* _Task requirements_: Write out the records below once more, exactly and completely.

::::

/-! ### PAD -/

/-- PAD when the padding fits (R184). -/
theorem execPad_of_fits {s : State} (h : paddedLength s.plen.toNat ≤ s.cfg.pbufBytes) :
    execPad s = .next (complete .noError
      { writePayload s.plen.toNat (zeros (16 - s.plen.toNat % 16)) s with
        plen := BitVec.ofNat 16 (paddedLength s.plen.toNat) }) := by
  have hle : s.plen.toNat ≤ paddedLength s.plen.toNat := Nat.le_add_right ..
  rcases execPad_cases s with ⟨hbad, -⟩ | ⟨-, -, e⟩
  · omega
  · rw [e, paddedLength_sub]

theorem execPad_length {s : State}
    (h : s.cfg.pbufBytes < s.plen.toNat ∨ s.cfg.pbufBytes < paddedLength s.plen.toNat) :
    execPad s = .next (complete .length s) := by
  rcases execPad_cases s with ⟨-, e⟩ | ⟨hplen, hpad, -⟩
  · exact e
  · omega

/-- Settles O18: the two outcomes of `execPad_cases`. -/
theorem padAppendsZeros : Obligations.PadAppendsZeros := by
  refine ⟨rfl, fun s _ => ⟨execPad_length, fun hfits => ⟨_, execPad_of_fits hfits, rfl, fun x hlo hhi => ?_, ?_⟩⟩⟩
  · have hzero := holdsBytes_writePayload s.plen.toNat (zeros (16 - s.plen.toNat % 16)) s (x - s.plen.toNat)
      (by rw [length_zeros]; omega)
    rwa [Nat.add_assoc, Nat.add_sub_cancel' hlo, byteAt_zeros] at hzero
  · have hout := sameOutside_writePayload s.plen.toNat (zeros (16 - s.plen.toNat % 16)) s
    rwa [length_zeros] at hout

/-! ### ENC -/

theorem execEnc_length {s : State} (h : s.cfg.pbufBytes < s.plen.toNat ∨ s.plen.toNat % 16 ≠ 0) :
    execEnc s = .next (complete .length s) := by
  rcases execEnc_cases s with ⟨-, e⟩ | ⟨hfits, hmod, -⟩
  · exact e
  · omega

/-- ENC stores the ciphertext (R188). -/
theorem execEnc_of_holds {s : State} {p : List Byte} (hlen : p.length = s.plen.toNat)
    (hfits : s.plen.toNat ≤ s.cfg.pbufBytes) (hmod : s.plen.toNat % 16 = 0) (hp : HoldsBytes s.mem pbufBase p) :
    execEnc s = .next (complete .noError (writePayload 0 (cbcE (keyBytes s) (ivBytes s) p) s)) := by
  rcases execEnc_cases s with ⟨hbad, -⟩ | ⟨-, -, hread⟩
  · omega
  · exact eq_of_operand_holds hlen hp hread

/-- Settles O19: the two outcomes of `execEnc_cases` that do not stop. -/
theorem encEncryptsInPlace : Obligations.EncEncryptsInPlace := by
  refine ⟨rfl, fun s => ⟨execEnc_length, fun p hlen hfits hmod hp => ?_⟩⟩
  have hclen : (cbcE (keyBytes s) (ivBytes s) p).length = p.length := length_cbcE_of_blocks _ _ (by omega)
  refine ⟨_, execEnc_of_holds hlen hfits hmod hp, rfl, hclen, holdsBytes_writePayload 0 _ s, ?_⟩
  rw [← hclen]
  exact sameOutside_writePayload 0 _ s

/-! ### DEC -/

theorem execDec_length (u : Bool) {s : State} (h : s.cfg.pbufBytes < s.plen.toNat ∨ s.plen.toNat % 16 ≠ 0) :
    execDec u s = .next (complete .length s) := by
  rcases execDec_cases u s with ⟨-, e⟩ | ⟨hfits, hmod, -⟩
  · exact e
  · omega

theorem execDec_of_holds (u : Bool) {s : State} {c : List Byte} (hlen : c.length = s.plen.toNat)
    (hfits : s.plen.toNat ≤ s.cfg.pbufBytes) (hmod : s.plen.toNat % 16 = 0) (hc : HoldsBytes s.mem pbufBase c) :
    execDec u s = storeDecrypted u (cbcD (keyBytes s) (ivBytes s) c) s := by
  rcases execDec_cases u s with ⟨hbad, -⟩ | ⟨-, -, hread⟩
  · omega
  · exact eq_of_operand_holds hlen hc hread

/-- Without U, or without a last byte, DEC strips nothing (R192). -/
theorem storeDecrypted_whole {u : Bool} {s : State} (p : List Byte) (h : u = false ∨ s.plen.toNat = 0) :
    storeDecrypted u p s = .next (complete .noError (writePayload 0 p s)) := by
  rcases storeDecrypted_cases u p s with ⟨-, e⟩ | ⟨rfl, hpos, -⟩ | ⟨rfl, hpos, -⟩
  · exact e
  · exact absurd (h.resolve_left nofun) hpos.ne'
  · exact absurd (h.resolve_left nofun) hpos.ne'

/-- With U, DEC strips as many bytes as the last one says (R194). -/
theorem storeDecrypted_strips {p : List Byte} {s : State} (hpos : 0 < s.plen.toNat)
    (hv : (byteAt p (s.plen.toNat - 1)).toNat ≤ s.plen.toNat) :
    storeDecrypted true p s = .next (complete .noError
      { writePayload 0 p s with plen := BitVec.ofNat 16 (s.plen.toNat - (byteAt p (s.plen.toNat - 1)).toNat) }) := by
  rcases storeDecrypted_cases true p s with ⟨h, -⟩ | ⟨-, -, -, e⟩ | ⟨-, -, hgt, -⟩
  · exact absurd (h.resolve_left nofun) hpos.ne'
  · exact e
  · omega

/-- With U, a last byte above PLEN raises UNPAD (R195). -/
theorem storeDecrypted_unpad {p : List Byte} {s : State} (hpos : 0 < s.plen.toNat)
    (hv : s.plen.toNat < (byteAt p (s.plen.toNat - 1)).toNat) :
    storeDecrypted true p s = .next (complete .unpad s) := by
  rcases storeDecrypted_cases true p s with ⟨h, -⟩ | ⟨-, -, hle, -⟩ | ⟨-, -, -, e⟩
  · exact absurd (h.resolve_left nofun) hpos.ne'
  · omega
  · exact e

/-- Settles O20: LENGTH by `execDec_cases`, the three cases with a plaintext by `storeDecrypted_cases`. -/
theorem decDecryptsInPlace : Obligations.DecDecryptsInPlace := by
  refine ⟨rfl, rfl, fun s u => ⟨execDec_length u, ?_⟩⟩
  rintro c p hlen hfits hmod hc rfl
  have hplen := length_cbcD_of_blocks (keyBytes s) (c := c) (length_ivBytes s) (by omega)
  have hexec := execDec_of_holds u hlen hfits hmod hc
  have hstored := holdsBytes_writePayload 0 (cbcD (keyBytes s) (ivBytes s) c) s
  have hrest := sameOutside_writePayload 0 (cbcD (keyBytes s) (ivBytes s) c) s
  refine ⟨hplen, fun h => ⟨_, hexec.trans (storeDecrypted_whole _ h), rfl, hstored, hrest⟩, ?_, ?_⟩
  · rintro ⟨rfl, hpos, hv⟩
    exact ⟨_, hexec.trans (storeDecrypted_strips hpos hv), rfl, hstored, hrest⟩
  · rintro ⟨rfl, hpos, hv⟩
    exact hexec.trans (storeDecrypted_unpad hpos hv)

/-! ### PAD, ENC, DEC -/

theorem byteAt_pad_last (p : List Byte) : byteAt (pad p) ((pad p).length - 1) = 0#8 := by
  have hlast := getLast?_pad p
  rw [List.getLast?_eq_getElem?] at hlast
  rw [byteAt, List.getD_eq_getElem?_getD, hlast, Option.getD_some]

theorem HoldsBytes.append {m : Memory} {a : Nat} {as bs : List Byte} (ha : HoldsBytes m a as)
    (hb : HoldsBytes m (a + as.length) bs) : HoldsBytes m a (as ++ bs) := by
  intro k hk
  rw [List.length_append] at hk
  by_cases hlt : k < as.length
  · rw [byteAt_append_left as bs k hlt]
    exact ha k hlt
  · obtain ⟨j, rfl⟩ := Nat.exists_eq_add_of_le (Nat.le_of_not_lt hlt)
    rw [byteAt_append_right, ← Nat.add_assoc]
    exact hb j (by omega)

::::

* _Written solution_:
/-! ### PAD -/

/-- PAD when the padding fits (R184). -/
theorem execPad_of_fits {s : State} (h : paddedLength s.plen.toNat ≤ s.cfg.pbufBytes) :
    execPad s = .next (complete .noError
      { writePayload s.plen.toNat (zeros (16 - s.plen.toNat % 16)) s with
        plen := BitVec.ofNat 16 (paddedLength s.plen.toNat) }) := by
  have hle : s.plen.toNat ≤ paddedLength s.plen.toNat := Nat.le_add_right ..
  rcases execPad_cases s with ⟨hbad, -⟩ | ⟨-, -, e⟩
  · omega
  · rw [e, paddedLength_sub]

theorem execPad_length {s : State}
    (h : s.cfg.pbufBytes < s.plen.toNat ∨ s.cfg.pbufBytes < paddedLength s.plen.toNat) :
    execPad s = .next (complete .length s) := by
  rcases execPad_cases s with ⟨-, e⟩ | ⟨hplen, hpad, -⟩
  · exact e
  · omega

/-- Settles O18: the two outcomes of `execPad_cases`. -/
theorem padAppendsZeros : Obligations.PadAppendsZeros := by
  refine ⟨rfl, fun s _ => ⟨execPad_length, fun hfits => ⟨_, execPad_of_fits hfits, rfl, fun x hlo hhi => ?_, ?_⟩⟩⟩
  · have hzero := holdsBytes_writePayload s.plen.toNat (zeros (16 - s.plen.toNat % 16)) s (x - s.plen.toNat)
      (by rw [length_zeros]; omega)
    rwa [Nat.add_assoc, Nat.add_sub_cancel' hlo, byteAt_zeros] at hzero
  · have hout := sameOutside_writePayload s.plen.toNat (zeros (16 - s.plen.toNat % 16)) s
    rwa [length_zeros] at hout

/-! ### ENC -/

theorem execEnc_length {s : State} (h : s.cfg.pbufBytes < s.plen.toNat ∨ s.plen.toNat % 16 ≠ 0) :
    execEnc s = .next (complete .length s) := by
  rcases execEnc_cases s with ⟨-, e⟩ | ⟨hfits, hmod, -⟩
  · exact e
  · omega

/-- ENC stores the ciphertext (R188). -/
theorem execEnc_of_holds {s : State} {p : List Byte} (hlen : p.length = s.plen.toNat)
    (hfits : s.plen.toNat ≤ s.cfg.pbufBytes) (hmod : s.plen.toNat % 16 = 0) (hp : HoldsBytes s.mem pbufBase p) :
    execEnc s = .next (complete .noError (writePayload 0 (cbcE (keyBytes s) (ivBytes s) p) s)) := by
  rcases execEnc_cases s with ⟨hbad, -⟩ | ⟨-, -, hread⟩
  · omega
  · exact eq_of_operand_holds hlen hp hread

/-- Settles O19: the two outcomes of `execEnc_cases` that do not stop. -/
theorem encEncryptsInPlace : Obligations.EncEncryptsInPlace := by
  refine ⟨rfl, fun s => ⟨execEnc_length, fun p hlen hfits hmod hp => ?_⟩⟩
  have hclen : (cbcE (keyBytes s) (ivBytes s) p).length = p.length := length_cbcE_of_blocks _ _ (by omega)
  refine ⟨_, execEnc_of_holds hlen hfits hmod hp, rfl, hclen, holdsBytes_writePayload 0 _ s, ?_⟩
  rw [← hclen]
  exact sameOutside_writePayload 0 _ s

/-! ### DEC -/

theorem execDec_length (u : Bool) {s : State} (h : s.cfg.pbufBytes < s.plen.toNat ∨ s.plen.toNat % 16 ≠ 0) :
    execDec u s = .next (complete .length s) := by
  rcases execDec_cases u s with ⟨-, e⟩ | ⟨hfits, hmod, -⟩
  · exact e
  · omega

theorem execDec_of_holds (u : Bool) {s : State} {c : List Byte} (hlen : c.length = s.plen.toNat)
    (hfits : s.plen.toNat ≤ s.cfg.pbufBytes) (hmod : s.plen.toNat % 16 = 0) (hc : HoldsBytes s.mem pbufBase c) :
    execDec u s = storeDecrypted u (cbcD (keyBytes s) (ivBytes s) c) s := by
  rcases execDec_cases u s with ⟨hbad, -⟩ | ⟨-, -, hread⟩
  · omega
  · exact eq_of_operand_holds hlen hc hread

/-- Without U, or without a last byte, DEC strips nothing (R192). -/
theorem storeDecrypted_whole {u : Bool} {s : State} (p : List Byte) (h : u = false ∨ s.plen.toNat = 0) :
    storeDecrypted u p s = .next (complete .noError (writePayload 0 p s)) := by
  rcases storeDecrypted_cases u p s with ⟨-, e⟩ | ⟨rfl, hpos, -⟩ | ⟨rfl, hpos, -⟩
  · exact e
  · exact absurd (h.resolve_left nofun) hpos.ne'
  · exact absurd (h.resolve_left nofun) hpos.ne'

/-- With U, DEC strips as many bytes as the last one says (R194). -/
theorem storeDecrypted_strips {p : List Byte} {s : State} (hpos : 0 < s.plen.toNat)
    (hv : (byteAt p (s.plen.toNat - 1)).toNat ≤ s.plen.toNat) :
    storeDecrypted true p s = .next (complete .noError
      { writePayload 0 p s with plen := BitVec.ofNat 16 (s.plen.toNat - (byteAt p (s.plen.toNat - 1)).toNat) }) := by
  rcases storeDecrypted_cases true p s with ⟨h, -⟩ | ⟨-, -, -, e⟩ | ⟨-, -, hgt, -⟩
  · exact absurd (h.resolve_left nofun) hpos.ne'
  · exact e
  · omega

/-- With U, a last byte above PLEN raises UNPAD (R195). -/
theorem storeDecrypted_unpad {p : List Byte} {s : State} (hpos : 0 < s.plen.toNat)
    (hv : s.plen.toNat < (byteAt p (s.plen.toNat - 1)).toNat) :
    storeDecrypted true p s = .next (complete .unpad s) := by
  rcases storeDecrypted_cases true p s with ⟨h, -⟩ | ⟨-, -, hle, -⟩ | ⟨-, -, -, e⟩
  · exact absurd (h.resolve_left nofun) hpos.ne'
  · omega
  · exact e

/-- Settles O20: LENGTH by `execDec_cases`, the three cases with a plaintext by `storeDecrypted_cases`. -/
theorem decDecryptsInPlace : Obligations.DecDecryptsInPlace := by
  refine ⟨rfl, rfl, fun s u => ⟨execDec_length u, ?_⟩⟩
  rintro c p hlen hfits hmod hc rfl
  have hplen := length_cbcD_of_blocks (keyBytes s) (c := c) (length_ivBytes s) (by omega)
  have hexec := execDec_of_holds u hlen hfits hmod hc
  have hstored := holdsBytes_writePayload 0 (cbcD (keyBytes s) (ivBytes s) c) s
  have hrest := sameOutside_writePayload 0 (cbcD (keyBytes s) (ivBytes s) c) s
  refine ⟨hplen, fun h => ⟨_, hexec.trans (storeDecrypted_whole _ h), rfl, hstored, hrest⟩, ?_, ?_⟩
  · rintro ⟨rfl, hpos, hv⟩
    exact ⟨_, hexec.trans (storeDecrypted_strips hpos hv), rfl, hstored, hrest⟩
  · rintro ⟨rfl, hpos, hv⟩
    exact hexec.trans (storeDecrypted_unpad hpos hv)

/-! ### PAD, ENC, DEC -/

theorem byteAt_pad_last (p : List Byte) : byteAt (pad p) ((pad p).length - 1) = 0#8 := by
  have hlast := getLast?_pad p
  rw [List.getLast?_eq_getElem?] at hlast
  rw [byteAt, List.getD_eq_getElem?_getD, hlast, Option.getD_some]

theorem HoldsBytes.append {m : Memory} {a : Nat} {as bs : List Byte} (ha : HoldsBytes m a as)
    (hb : HoldsBytes m (a + as.length) bs) : HoldsBytes m a (as ++ bs) := by
  intro k hk
  rw [List.length_append] at hk
  by_cases hlt : k < as.length
  · rw [byteAt_append_left as bs k hlt]
    exact ha k hlt
  · obtain ⟨j, rfl⟩ := Nat.exists_eq_add_of_le (Nat.le_of_not_lt hlt)
    rw [byteAt_append_right, ← Nat.add_assoc]
    exact hb j (by omega)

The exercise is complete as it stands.